Je ne la connaissais pas, cette jeune femme taiwanaise qui avait auparavant collaboré, pour la réalisation et la production, avec Sean Baker. Quel talent. Comme on s'attache à ces trois personnages féminins, une mère et ses deux filles, qui reviennent à Taipei pour y travailler, plus précisément pour travailler dans un immense marché de nuit. Shu-Fen (Janel Tsai) pour y tenir un petit restaurant de rue; sa fille I-Ann (Shi-Yuan Ma), chez un vendeur de betel. Ben oui, ça existe, et on n'est pas au bout de notre dépaysement. C'est en même temps dépaysant, et comme chez nous. Le dépaysement, c'est cette ville de Taipei, avec ses couleurs criardes -surtout sur le marché, dont les rouges, les roses sursaturés sous les néons vous font mal à la tête, sa circulation démente même dans des rues étroites. Comme chez nous, c'est l'histoire classique d'une mère et d'une fille qui s'entendent pire que chien et chat et que les réalités financières obligent à cohabiter.
I-Ann a une tête de cochon. comme une ado (qu'elle n'est plus vraiment) et des facons de vivre qui déplaisent à ses grands-parents très traditionnalistes
La douce, la courageuse Shu-Fen doit tout supporter. La mauvaise humeur de sa fille; les relances du placeur du marché qu'elle n'arrive pas à rembourser à temps. Et elle prend en charge les frais d'hospitalisation et d'obsèques du mauvais mari qui l'a abandonnée après l'avoir brutalisée.
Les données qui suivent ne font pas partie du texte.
/-- O51. The start follows its steps: the rails judged valid, the filter's release with RAILS_EN high and the elapsed count running, the
start image taken, command packets accepted, DEVICE_START and the records after it written, and the milestones; the loss of a rail sets it
back or resets the machine; and the standby pair takes over from a pair that failed (R11, R37, R43, R459, R496 to R499, R504, R505, R511 to
R513). -/
def Obligations.StartEventsComplete : Prop :=
  (∀ (s : State) (r : Nat), r < 11 →
    exec (.supplyValid r) s = .next ((s.modStart (fun x => { x with rails := vset x.rails r true })).suppliesIn)) ∧
  (∀ (s : State) (r : Nat), r < 11 →
    exec (.supplyLoss r) s = .next
      (if r = 2 then (s.tearWrites.modStart (fun x => { x with rails := vset x.rails r false })).startOver 0
      else if s.start.stage ≠ .accepting then s.modStart (fun x => { x with rails := vset x.rails r false, stage := .supplies })
      else if s.start.railsEn = true then (s.tearWrites.modStart (fun x => { x with rails := vset x.rails r false })).startOver 1
      else s.modStart (fun x => { x with rails := vset x.rails r false }))) ∧
  (∀ s : State, exec .aonBrownout s = .next (if s.pwr.state = 3 then s.startOver 2 else s)) ∧
  (∀ s : State, s.start.stage = .filter →
    exec .porRelease s = .next { s with
      start := { s.start with
        stage := .released, t0 := max s.start.t0 (s.time.half - us 80), railsEn := true,
        railsAt := if s.start.railsEn = true then s.start.railsAt else s.time.half },
      time := { s.time with running := true } }) ∧
  (∀ (s u v : State) (a b : Bool), s.start.stage = .released →
    u = { s with
      cox := { s.cox with
        version := if a = true then s.cox.current.version else if b = true ∧ s.cox.previous.version ≠ 0 then s.cox.previous.version else 0,
        bootFallback := !a && (b && s.cox.previous.version != 0), rom := !a && !(b && s.cox.previous.version != 0) },
      start := { s.start with stage := .accepting, count := min (s.start.count + 1) 0xFFFF, acceptedAt := s.time.half },
      store := { s.store with lapStart := s.time.half, t0LapStart := s.time.half, t0Members := Vector.replicate 128 true },
      fault := { s.fault with bridge := { s.fault.bridge with watch := true, watchAt := s.start.t0 + us 400 } },
      port := { s.port with releasedEarly := false } } →
    v = (if s.port.releasedEarly = true then (u.raise 0x0101 90 0 s.start.cause).raise 0x0102 92 0 0 else u.raise 0x0101 90 0 s.start.cause) →
    exec (.startComplete a b) s = .next
      (if a = true then v
      else if b = true ∨ s.cox.previous.version = 0 then v.raise 0x0D02 90 0 (s.cox.current.len % 2 ^ 32)
      else (v.raise 0x0D02 90 0 (s.cox.current.len % 2 ^ 32)).raise 0x0D02 90 0 (s.cox.previous.len % 2 ^ 32))) ∧
  (∀ (s : State) (m : Nat), s.start.stage = .accepting → s.milestoneReady m = true → s.reached m = false →
    exec (.bringupMilestone m) s = .next (State.schedule { s with
      start := { s.start with reached := s.start.reached + 2 ^ m },
      fault := { s.fault with bridge := { s.fault.bridge with up := s.fault.bridge.up || m == 0 } },
      cox := { s.cox with standby := if m = 4 then 1 else s.cox.standby } })) ∧
  (∀ (s : State) (v : Nat), (s.cox.standby = 1 ∨ s.cox.standby = 2) → v = (match s.cox.staged with | some i => i.version | none => s.cox.version) →
    exec .coxLockstepFail s = .next (State.bump ((s.takeOver v).modCox (fun x => { x with rom := s.cox.rom && s.cox.staged.isNone })) (coxCtr 0x28) 1))

/-! ### The instruction words -/

/-- O52. Every instruction of a thread whose operands are in their ranges has a 64-bit word that decodes to it and to nothing else, no
bit of an operand dropped; every word that R267 lists decodes to an instruction whose own word decodes to it too; and any other word is
taken as the row whose effect is the thread fault of cause ILLEGAL, the row being the model's choice (log entry 12) (R267). -/
def Obligations.ThreadWordsRoundTrip : Prop :=
  (∀ (i : Instr) (t th w : Nat), i.wf = true → threadWordOf i = some (t, th, w) →
    w < 2 ^ 64 ∧ bits w 25 23 = 0 ∧ threadInstrOf t th w = some i) ∧
  (∀ (i j : Instr) (t th w : Nat), i.wf = true → j.wf = true → threadWordOf i = some (t, th, w) → threadWordOf j = some (t, th, w) →
    i = j) ∧
  (∀ (t th w : Nat) (i : Instr), t < 128 → th < 128 → w < 2 ^ 64 → listedInstrOf t th w = some i →
    threadInstrOf t th w = some i ∧ i.wf = true ∧
      ∃ w' : Nat, threadWordOf i = some (t, th, w') ∧ bits w' 7 0 = bits w 7 0 ∧ threadInstrOf t th w' = some i) ∧
  (∀ t th w : Nat, (bits w 25 23 ≠ 0 ∨ bits w 7 0 = 0 ∨ (0x0A < bits w 7 0 ∧ bits w 7 0 < 0x10) ∨ 0x12 < bits w 7 0) →
    threadInstrOf t th w = some (illegalInstr t th)) ∧
  (∀ (s : State) (t th : Nat), s.canIssue t th = true →
    exec (illegalInstr t th) s = .next (s.threadFault t th 0x0008 (((s.tile t).thread th).pc)))

/-! ### Reset and what every step keeps -/

/-- O53. After power is applied memory lists nothing and is in its canonical form, no command waits, the elapsed count stands at 0 with COARSE 1, the power
state is Row with wake sources disabled, every queue is empty and both event rings are enabled, the switch's ports are disabled, the
telemetry state is AGREE, and no start has been counted (R29, R34, R40, R382, R485, R491, R499). -/
def Obligations.ResetState : Prop :=
  State.reset.memoryOk ∧ State.reset.mem = Memory.empty ∧ State.reset.pending = [] ∧
    State.reset.time = { half := 0, running := false, coarse := true } ∧
    State.reset.pwr.state = 0 ∧ State.reset.pwr.wakeEnabled = 0 ∧ State.reset.pwr.entry = none ∧
    (∀ q, q < 128 → State.reset.queue q =
      { sqTail := 0, sqHead := 0, rqHead := 0, rqTail := 0, expectSeq := 0, cover := [], cmds := [], head := none }) ∧
    (∀ ch, ch < 2 → (State.reset.chan ch).evHead = 0 ∧ (State.reset.chan ch).evTail = 0 ∧ (State.reset.chan ch).evLost = Ctr.zero) ∧
    State.reset.port.eventsC0 = true ∧ State.reset.port.eventsC1 = true ∧ State.reset.host.number = 0 ∧ State.reset.host.masked = [] ∧
    (∀ p, p < 12 → (State.reset.nport p).role = 0) ∧ State.reset.net.vlans = [] ∧ State.reset.net.filters = [] ∧
    State.reset.cap.telem = 0 ∧ State.reset.cap.unreliable = false ∧ State.reset.cap.sag = 0 ∧
    State.reset.start.stage = .supplies ∧ State.reset.start.count = 0 ∧ State.reset.counters = [] ∧ State.reset.store.t1Written = []

/-- O54. Whatever command runs, memory keeps its canonical form: addresses strictly rising, no entry equal to what an unlisted address
reads as; so equal memories are equal data. The form is the model's own (log entry 3). -/
def Obligations.MemoryStaysCanonical : Prop :=
  ∀ s t : State, s.memoryOk → step s = .next t → t.memoryOk

/-! ### Frames -/

/-- O55. A store to a tile's own scratchpad changes no stored byte or mark of memory outside the bytes it stores to, and what is read of a
word outside those, where its line holds no stored error, is as before; a store elsewhere changes memory only later; and a report written to
host-window SRAM changes no byte outside it (R30, R116, R119, R120, R123, R475). -/
def Obligations.StoresTouchOnlyTheirBytes : Prop :=
  (∀ (s u : State) (t th mod ra rb imm a x : Nat), s.memoryOk → s.canIssue t th = true → mod < 4 →
    s.access t th (((s.tile t).thread th).effAddr ra imm) (2 ^ mod) (2 ^ mod) true = .ok a →
    (a < tileBlock t ∨ tileBlock t + 0x1000 ≤ a) → exec (.store t th mod ra rb imm) s = .next u →
    (isT0 a = true → a / t0TileSize = t →
      ((x < a ∨ a + 2 ^ mod ≤ x) → u.mem.byte x = s.mem.byte x ∧ u.mem.mark x = s.mem.mark x) ∧
      ((x / 8 * 8 + 8 ≤ a ∨ a + 2 ^ mod ≤ x / 8 * 8) → s.flawOf (x / 64 * 64) = [] → u.readPByte x = s.readPByte x)) ∧
    (¬(isT0 a = true ∧ a / t0TileSize = t) → u.mem = s.mem)) ∧
  (∀ (s u : State) (t th rd ra imm a x : Nat) (l : List (Nat × Nat)), s.memoryOk → s.canIssue t th = true →
    s.access t th (((s.tile t).thread th).effAddr ra imm) 256 64 true = .ok a →
    s.pieces t (((s.tile t).thread th).effAddr ra imm).1 256 true = .ok l → exec (.vectorStore t th rd ra imm) s = .next u →
    ((∀ p ∈ l, isT0 p.1 = true → p.1 / t0TileSize = t → x < p.1 ∨ p.1 + p.2 ≤ x) →
      u.mem.byte x = s.mem.byte x ∧ u.mem.mark x = s.mem.mark x) ∧
    ((∀ p ∈ l, ¬(isT0 p.1 = true ∧ p.1 / t0TileSize = t)) → u.mem = s.mem)) ∧
  (∀ (s u : State) (q k x : Nat) (c : Cmd), s.memoryOk → s.runs 0x0104 q k c → c.p 0 2 = 0x0019 → s.destOk (c.p 2 8) 1120 = true →
    (∀ i, i < 1120 → s.kindOf (c.p 2 8 + i) = .sram) → isT1 (c.p 2 8) = false → exec (.sysStatus q k) s = .next u →
    (x < c.p 2 8 ∨ c.p 2 8 + 1120 ≤ x) → u.mem.byte x = s.mem.byte x)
Mais elle est encore très jolie, et Johny, son voisin du marché (Brando Huang), un camelot qui vent des petites bricoles, dont des éponges magiques... lui ferait bien la cour.
Et puis il y a la petite dernière, I-Jin, adorable, bouille toute ronde... Ou l'ont-ils trouvée, cette petite Nina Ye, tellement juste, tellement drôle, tellement expressive (et une future étoile de la K-pop...) ! Toujours affairée, elle court partout, aide sa mère, traverse le marché de toutes parts -tous les commerçants le connaissent, mais parcours aussi les rues du quartier. Quel âge peut elle avoir? Moins d'une dizaine d'années!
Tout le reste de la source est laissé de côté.